The Power Query engine was first introduced as an Excel plugin (back when it was referred to as “Data Explorer”)… then we saw it again in Power BI Desktop… then again earlier this year in SSAS Tabular… and now (or very soon) as a cloud service.
Quite frankly, I’ve been ignoring the whole Power Query story for a while, as I only viewed it as a tool for the Information-Worker/Savvy-Business-Analyst to build better excel workbook reports. In my mind, IT-developers/BI-professionals would continue using more formal ETL tools (e.g. SSIS) for enterprise solutions. But then I saw the Power Query “get-data” interface added to SSAS-tabular along w/ an interesting PoC by Kay Unkroth… and it gave me pause.
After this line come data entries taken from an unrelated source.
/-- Takes the oldest recorded late fault of a context, if there is one (R379). DEDUCED: log entry 46. -/
def State.takeLate (s : State) (c : Nat) : State :=
  match (s.ctx c).lateDue with
  | [] => s
  | e :: t => (s.modCtx c fun x => x.markTaken e.seq).takeTrap c (lateTrap e (!t.isEmpty))

/-! ## Meanings -/

/-- How a meaning stops: a precise trap, a wait (the instruction is issued again), the taking of a late fault, or the
failure of an engine's access with a code of Table 07-5 and an address. -/
inductive Stop where
  | trap (t : Trap)
  | wait (w : WaitFor)
  | late
  | fail (code : BitVec 8) (addr : Nat)
  deriving DecidableEq, Repr

/-- State with early stops: a trap discards what the meaning has done, a wait keeps it. -/
abbrev M := EStateM Stop State

def trapIf (b : Bool) (t : Trap) : M Unit := if b then throw (.trap t) else pure ()
def waitIf (b : Bool) (w : WaitFor) : M Unit := if b then throw (.wait w) else pure ()
def mod (h : State → State) : M Unit := modify h
def me : M Ctx := do return (← get).me
def modMe (h : Ctx → Ctx) : M Unit := modify fun s => s.setMe (h s.me)
/-- An operand-value check that raises ILLOP with the instruction's bits [95:32] (R176, Table 18-3). -/
def illopIf (i : Instr) (b : Bool) : M Unit := trapIf b { cause := .illop, tval := i.tvalBits }
/-- A late fault recorded is taken first (R379). DEDUCED: log entry 46. -/
def lateFirst : M Unit := do if (← get).me.lateDue.isEmpty then pure () else throw .late
/-- A fresh number. -/
def freshId : M Nat := do
  let s ← get
  set s.bump
  return s.fresh

/-- Where pc goes after an instruction. -/
inductive Flow where
  | next
  | goto (pc : Word)
  | stay
  deriving DecidableEq, Repr

def Flow.pc (f : Flow) (c : Ctx) : Ctx :=
  match f with
  | .next => c.advance
  | .goto p => { c with pc := p }
  | .stay => c

/-- The state that an action leaves, as far as it has come. -/
def State.after {α : Type} (s : State) (m : M α) : State :=
  match m s with
  | .ok _ s => s
  | .error _ s => s

/-- An event: what it does, or as far as it has come when it must wait. -/
def runEvent (m : M Unit) (s : State) : Out :=
  match m s with
  | .ok _ s => .next s
  | .error _ s => .next s

end Sys2Proof.Machine
end

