-- ==== Sys2Proof/Machine/Access.lean ====
section
/-! DEFINITION. Loads and stores of a context: checks, the store queue, L1D leases, the cluster L2, banks, the peer
window; releases and acquires (R120 to R123, R128 to R135, R257 to R261, R267, R268, R317, R360). -/

namespace Sys2Proof.Machine

/-- The issuing context as the maker of an access. -/
def State.acc (s : State) : Acc := { core := s.myCore, asid := s.me.asid, lvl := s.me.lvl, cx := some s.cur }

/-- The address that a rim outcome concerns. -/
def RimOut.va : RimOut → Nat
  | .nomap va | .keyrev va | .ue va | .ueWord va | .bounds va | .perm va | .fmtwr va => va

/-- The cause of a rim outcome (Table 13-2). -/
def RimOut.cause : RimOut → Cause
  | .nomap _ => .nomap
  | .keyrev _ => .keyrev
  | .ue _ | .ueWord _ => .ue
  | .bounds _ => .bounds
  | .perm _ => .perm
  | .fmtwr _ => .fmtwr

/-- An outcome of the rim concerns an access: a translation its whole page, poison its line or its 8-byte word, a refusal beyond the
field the 16 bytes that hold its address. -/
def RimOut.on (o : RimOut) (va : Nat) : Bool :=
  match o with
  | .nomap a | .keyrev a => a / 65536 == va / 65536
  | .ue a => a / 64 == va / 64
  | .ueWord a => a / 8 == va / 8
  | .bounds a | .perm a | .fmtwr a => a / 16 == va / 16

/-- The trap of an access that an outcome of the rim concerns (R89, R268). -/
def Ctx.rimTrap (c : Ctx) (va : Nat) : Option Trap :=
  (c.rim.find? fun o => o.on va).map fun o => { cause := o.cause, tval := BitVec.ofNat 64 va }

/-- An outcome that the rim has delivered to this waiting instruction is its trap (R89, R268).
DEDUCED: log entry 11. -/
def rimCheck (va : Nat) : M Unit := do
  match (← me).rimTrap va with
  | none => pure ()
  | some t => throw (.trap t)

/-- The checks of R267 for the issuing context: a precise trap, a PLB fill, or the place. -/
def place (va n align : Nat) (k : AccKind) : M (Space × BitVec 16) := do
  let s ← get
  match s.check s.acc va n align k with
  | .bad c => throw (.trap { cause := c, tval := BitVec.ofNat 64 va })
  | .miss st => do
    set (s.postPlb s.acc va (.plb st))
    throw (.wait .memory)
  | .ok sp a => return (sp, a)

/-- A scalar access: an outcome of the rim first, then the checks. -/
def access (va n align : Nat) (k : AccKind) : M (Space × BitVec 16) := do
  rimCheck va
  place va n align k

/-! ## Releases and acquires (R257 to R261) -/

/-- Stores of a task that have not performed. -/
def State.undone (s : State) (k tid : Nat) : Bool := (s.core k).sq.any fun e => e.tid == tid

/-- Stores of other tasks of its core that a context has seen and that have not performed (R255). -/
def State.seenOpenOf (s : State) (c : Nat) : Bool := (s.core (coreOf c)).sq.any fun e => decide (e.n < (s.ctx c).seen)
def State.seenOpen (s : State) : Bool := s.seenOpenOf s.cur

/-- The context has seen the core's stores before a number. -/
def noteSeen (n : Nat) : M Unit := modMe fun c => { c with seen := Nat.max c.seen n }

/-- Peer-window accesses of a task in flight. -/
def State.peersOpen (s : State) (tid : Nat) : Bool :=
  s.fields.any fun f => f.2.peers.any fun p => p.tid == tid && p.tag.isNone

/-- Writes of a task to the host that have not been acknowledged. -/
def State.hostOpen (s : State) (tid : Nat) : Bool := s.fields.any fun f => f.2.hostWrs.any fun w => w.2.1 == tid && w.2.2 == 0

/-- Waits until the context's earlier writes, and those of its core that it has seen, are visible at a scope wider than CORE
(Table 12-1, R255). DEDUCED: log entry 20. -/
def drainStores (sc : Scope) : M Unit := do
  let s ← get
  let t := s.me.task.tid
  waitIf (s.undone s.myCore t || s.seenOpen) .drain
  waitIf ((sc == .prt || sc == .sys) && s.peersOpen t) .drain
  waitIf (sc == .sys && s.hostOpen t) .drain

/-- Waits until the context's earlier stores have performed, those through an import slot to another field or the host too: before an engine or the matrix
unit reads for it (R145, R231). -/
def storesDone : M Unit := drainStores .sys

/-- A release at CORE scope leaves a mark, or publishes at once: both are allowed (R258).
DEDUCED: log entries 19, 20. -/
def releaseMarks (sc : Scope) : M Bool := do
  let s ← get
  if sc == .core && Config.choice s.fresh then return true
  drainStores sc
  return false

/-- The effect on a core's L1D of an acquire that reads what no stamp of the cluster's L2 orders, a bank, a word of the L2 that came
from elsewhere: copies that their L2 lines have outdated are given up, so that no later load hits an old value (R257).
DEDUCED: log entry 18. -/
def State.acquireAll (s : State) (k : Nat) : State :=
  let current (x : Nat × L1Line) : Bool := match s.l2 (clusterOf k) x.1 with
    | some y => decide (y.wts ≤ x.2.lts)
    | none => false
  s.modCore k fun c => { c with l1d := c.l1d.filter current }

def acquireAll : M Unit := modify fun s => s.acquireAll s.myCore

/-- Whether a scope contains a target reached through an import (R261). -/
def scopeHolds (sc : Scope) (kind : Nat) : Bool :=
  match sc with
  | .sys => true
  | .prt => kind == 0
  | _ => false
This is happening, isn’t it? Guess I better brush up. So I bought a book and attended some PowerQuery/M sessions at SQL Saturday Atlanta… and I’m now convinced that the PowerQuery engine is going to revolutionize the Business Analytics space in the coming years because it brings a very crucial that’s been missing for years: “data exploration” for the masses!
Remember 5 years ago…
…when folks outside of the hyper-scale web startup demographic started talking about Hadoop and Big Data?
Traditional database conferences (read: PASS Summit) were being infiltrated by an army of open-source java-coding mercenaries trying to convince you & me that relational databases were going away and that we better come to their session, learn how to build a hadoop-based recommendation engine, or get left behind in the dust.
Fortunately/unfortunately (depending on your perspective and incentives) it didn’t really go that way, did it? Admittedly, I bought into the hype for a few months (a year?) and rewrote my entire continuing education plan centering it around these new technologies. During that period of time I learned a few things…
- Hadoop/Hive is slow and never going to work as a backend for adhoc analytical queries that need to occur at “speed of thought” (really don’t like that term but it flows better than “at a speed that doesn’t make me want to claw my eyes out of my skull”)
- Data Lake is a very appealing architecture (and strategy)
- schema on-demand is NOT a feature
The picture you were painted was this:
- Put all the data in the (data) lake
- Unleash the invincible army of data analysts to start exploring all this data
- Discover opportunities/business-value
- build (or incorporate it into) your traditional DW/BI solution
Invincible Invisible Armies
Who is this army of data analysts that understand hadoop/hive let alone have the skills needed needed to analyze all this unstructured/semi-structured data sitting in the lake?
In my opinion, they didn’t exist. From what I could tell, there were only a handful of folks with the skills needed to be effective in this type of role and make this type of framework truly viable. Even now, while the number of skilled/enabled resources has grown and the tools have gotten a bit easier to use and deal with… I still think this number is not nearly large enough support a massive surge in big data architectures such as the data lake.
But I think that will change rather quickly w/ Power Query.
With only a brief intro to Power Query and the M language, I’ve found the ease at which it can be leveraged to wrangle unstructured/semi-structured data is nothing short of magic!
Having to interface w/ REST APIs, ODATA, XML/JSON files, and other non-traditional data sources is no longer a task to fear. Power Query is Microsoft’s answer to the Invisible Armies issue… as it solves the problem of data exploration and lack of skilled resources.
- Connectivity to wide-range of data sources and interfaces
- Interactive and intuitive UX for cleaning & mashing up disparate data sources
- Built on extensible M-language
There’s still a long road ahead for Power Query and the M language, but there’s no doubt in my mind that it’s going to shape the data wrangling landscape.